=== Section Start ===

/-- REPORT on an UP link: an awaited refresh reported on time clears the miss run and is counted; one reported late is
a miss, whose third in a run faults the tile MISSES, and in TESTING is a test error instead; any other report is
counted ignored. DISPATCH_COMPLETE ends the dispatch being sent, sends its release, and lets the next one that is
QUEUED be sent. With the link down, or nothing being sent, they change nothing (log 31, log 4). -/
def Obligations.ReportsAreJudgedAndDispatchesEnd : Prop :=
  (∀ (s : State) (j : TileId) (n : BitVec 40) (onTime : Bool), s.AtRest →
    let x := s.tile j
    let awaited := x.state = .live ∧ n.toNat ∈ x.awaiting
    let left := x.awaiting.filter (· != n.toNat)
    (x.linkUp = true → ∃ t, exec (.report j n onTime) s = .next t ∧ (∀ i, i ≠ j → t.tile i = s.tile i) ∧
      (¬ awaited → t.tile j = { x with totals := { x.totals with ignored := min 65535 (x.totals.ignored + 1) } } ∧
        SameBut [.tiles] s t) ∧
      (awaited → onTime = true → s.wall.state ≠ .testing → t.tile j = { x with
        awaiting := left, missRun := 0, totals := { x.totals with onTime := min 65535 (x.totals.onTime + 1) } } ∧
        SameBut [.tiles] s t) ∧
      (awaited → onTime = false → s.wall.state ≠ .testing → x.missRun < 2 → t.tile j = { x with
        awaiting := left, missRun := x.missRun + 1
        totals := { x.totals with misses := min 65535 (x.totals.misses + 1) } } ∧ SameBut [.tiles] s t) ∧
      (awaited → onTime = false → s.wall.state ≠ .testing → 2 ≤ x.missRun →
        t.tile j = { x with
          state := .faulted, reason := some .misses, awaiting := [], dispatches := [], first := none, training := none
          missRun := x.missRun + 1
          totals := { x.totals with misses := min 65535 (x.totals.misses + 1)
                                    faults := min 65535 (x.totals.faults + 1) } } ∧
        t.triggers.error.flag = true ∧
        t.triggers.error.cause = (if s.triggers.error.flag then s.triggers.error.cause
          else some (.tileFault j .misses)) ∧
        (∀ e ∈ t.plan.entries, ∀ r ∈ e.records, r.pos = j → r.disposition ≠ .opened) ∧
        (∀ p, (s.port p).link = .up → (t.port p).notices.getLsbD 2 = true) ∧
        SameBut [.arbiter, .plan, .store, .tiles, .triggers, .lines, .ports, .pins] s t) ∧
      (awaited → s.wall.state = .testing → (t.tile j).awaiting = left ∧ (t.tile j).missRun = x.missRun ∧
        (t.tile j).state = .live ∧
        t.console = (if onTime = false ∧ s.console.mode = .test then
          { s.console with errors := min 65535 (s.console.errors + 1) } else s.console) ∧
        SameBut [.tiles, .console] s t)) ∧
    (x.linkUp = false → exec (.report j n onTime) s = .next s)) ∧
  (∀ (s : State) (j : TileId) (d : Dispatch) (ds : List Dispatch) (load : Payload) (reading : Bool), s.AtRest →
    (s.tile j).dispatches = d :: ds → d.phase = .sending load reading →
    ∃ t, exec (.dispatchComplete j) s = .next t ∧ (∀ i, i ≠ j → t.tile i = s.tile i) ∧
      t.store = { s.store with releases := s.store.releases ++ (match load with
        | .record r => (match r.buffer with | .buffer b fill _ _ => [(b, fill)] | _ => [])
        | _ => []) } ∧
      (t.tile j).awaiting = (s.tile j).awaiting ∧ (t.tile j).state = (s.tile j).state ∧
      ((∀ x load', ds.head? = some x → x.phase ≠ .queued load') → (t.tile j).dispatches = ds ∧
        (t.tile j).sent = (s.tile j).sent ++ [.dispatchEnd d.refresh .complete]) ∧
      (∀ x xs load', ds = x :: xs → x.phase = .queued load' → ∃ sends message,
        (t.tile j).dispatches = { x with phase := .sending load' sends } :: xs ∧
        (t.tile j).sent = (s.tile j).sent ++ [.dispatchEnd d.refresh .complete, message] ∧
        (∀ r, load' = .record r → (sends = true ↔ ∃ b fill gen number, r.buffer = .buffer b fill gen number ∧
          (s.buffer b).bad = false ∧ (s.buffer b).frame ≠ none)) ∧ (load' = .marker ∨ load' = .test → sends = false)) ∧
      SameBut [.store, .tiles] s t) ∧
  ∀ (s : State) (j : TileId), s.AtRest →
    (∀ x, (s.tile j).dispatches.head? = some x → ∀ load reading, x.phase ≠ .sending load reading) →
    exec (.dispatchComplete j) s = .next s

=== Section End ===

◆ **WORK INSTRUCTION**
Write the listing out again, word for word.

◆ **EXERCISE SOLUTION**
/-- REPORT on an UP link: an awaited refresh reported on time clears the miss run and is counted; one reported late is
a miss, whose third in a run faults the tile MISSES, and in TESTING is a test error instead; any other report is
counted ignored. DISPATCH_COMPLETE ends the dispatch being sent, sends its release, and lets the next one that is
QUEUED be sent. With the link down, or nothing being sent, they change nothing (log 31, log 4). -/
def Obligations.ReportsAreJudgedAndDispatchesEnd : Prop :=
  (∀ (s : State) (j : TileId) (n : BitVec 40) (onTime : Bool), s.AtRest →
    let x := s.tile j
    let awaited := x.state = .live ∧ n.toNat ∈ x.awaiting
    let left := x.awaiting.filter (· != n.toNat)
    (x.linkUp = true → ∃ t, exec (.report j n onTime) s = .next t ∧ (∀ i, i ≠ j → t.tile i = s.tile i) ∧
      (¬ awaited → t.tile j = { x with totals := { x.totals with ignored := min 65535 (x.totals.ignored + 1) } } ∧
        SameBut [.tiles] s t) ∧
      (awaited → onTime = true → s.wall.state ≠ .testing → t.tile j = { x with
        awaiting := left, missRun := 0, totals := { x.totals with onTime := min 65535 (x.totals.onTime + 1) } } ∧
        SameBut [.tiles] s t) ∧
      (awaited → onTime = false → s.wall.state ≠ .testing → x.missRun < 2 → t.tile j = { x with
        awaiting := left, missRun := x.missRun + 1
        totals := { x.totals with misses := min 65535 (x.totals.misses + 1) } } ∧ SameBut [.tiles] s t) ∧
      (awaited → onTime = false → s.wall.state ≠ .testing → 2 ≤ x.missRun →
        t.tile j = { x with
          state := .faulted, reason := some .misses, awaiting := [], dispatches := [], first := none, training := none
          missRun := x.missRun + 1
          totals := { x.totals with misses := min 65535 (x.totals.misses + 1)
                                    faults := min 65535 (x.totals.faults + 1) } } ∧
        t.triggers.error.flag = true ∧
        t.triggers.error.cause = (if s.triggers.error.flag then s.triggers.error.cause
          else some (.tileFault j .misses)) ∧
        (∀ e ∈ t.plan.entries, ∀ r ∈ e.records, r.pos = j → r.disposition ≠ .opened) ∧
        (∀ p, (s.port p).link = .up → (t.port p).notices.getLsbD 2 = true) ∧
        SameBut [.arbiter, .plan, .store, .tiles, .triggers, .lines, .ports, .pins] s t) ∧
      (awaited → s.wall.state = .testing → (t.tile j).awaiting = left ∧ (t.tile j).missRun = x.missRun ∧
        (t.tile j).state = .live ∧
        t.console = (if onTime = false ∧ s.console.mode = .test then
          { s.console with errors := min 65535 (s.console.errors + 1) } else s.console) ∧
        SameBut [.tiles, .console] s t)) ∧
    (x.linkUp = false → exec (.report j n onTime) s = .next s)) ∧
  (∀ (s : State) (j : TileId) (d : Dispatch) (ds : List Dispatch) (load : Payload) (reading : Bool), s.AtRest →
    (s.tile j).dispatches = d :: ds → d.phase = .sending load reading →
    ∃ t, exec (.dispatchComplete j) s = .next t ∧ (∀ i, i ≠ j → t.tile i = s.tile i) ∧
      t.store = { s.store with releases := s.store.releases ++ (match load with
        | .record r => (match r.buffer with | .buffer b fill _ _ => [(b, fill)] | _ => [])
        | _ => []) } ∧
      (t.tile j).awaiting = (s.tile j).awaiting ∧ (t.tile j).state = (s.tile j).state ∧
      ((∀ x load', ds.head? = some x → x.phase ≠ .queued load') → (t.tile j).dispatches = ds ∧
        (t.tile j).sent = (s.tile j).sent ++ [.dispatchEnd d.refresh .complete]) ∧
      (∀ x xs load', ds = x :: xs → x.phase = .queued load' → ∃ sends message,
        (t.tile j).dispatches = { x with phase := .sending load' sends } :: xs ∧
        (t.tile j).sent = (s.tile j).sent ++ [.dispatchEnd d.refresh .complete, message] ∧
        (∀ r, load' = .record r → (sends = true ↔ ∃ b fill gen number, r.buffer = .buffer b fill gen number ∧
          (s.buffer b).bad = false ∧ (s.buffer b).frame ≠ none)) ∧ (load' = .marker ∨ load' = .test → sends = false)) ∧
      SameBut [.store, .tiles] s t) ∧
  ∀ (s : State) (j : TileId), s.AtRest →
    (∀ x, (s.tile j).dispatches.head? = some x → ∀ load reading, x.phase ≠ .sending load reading) →
    exec (.dispatchComplete j) s = .next s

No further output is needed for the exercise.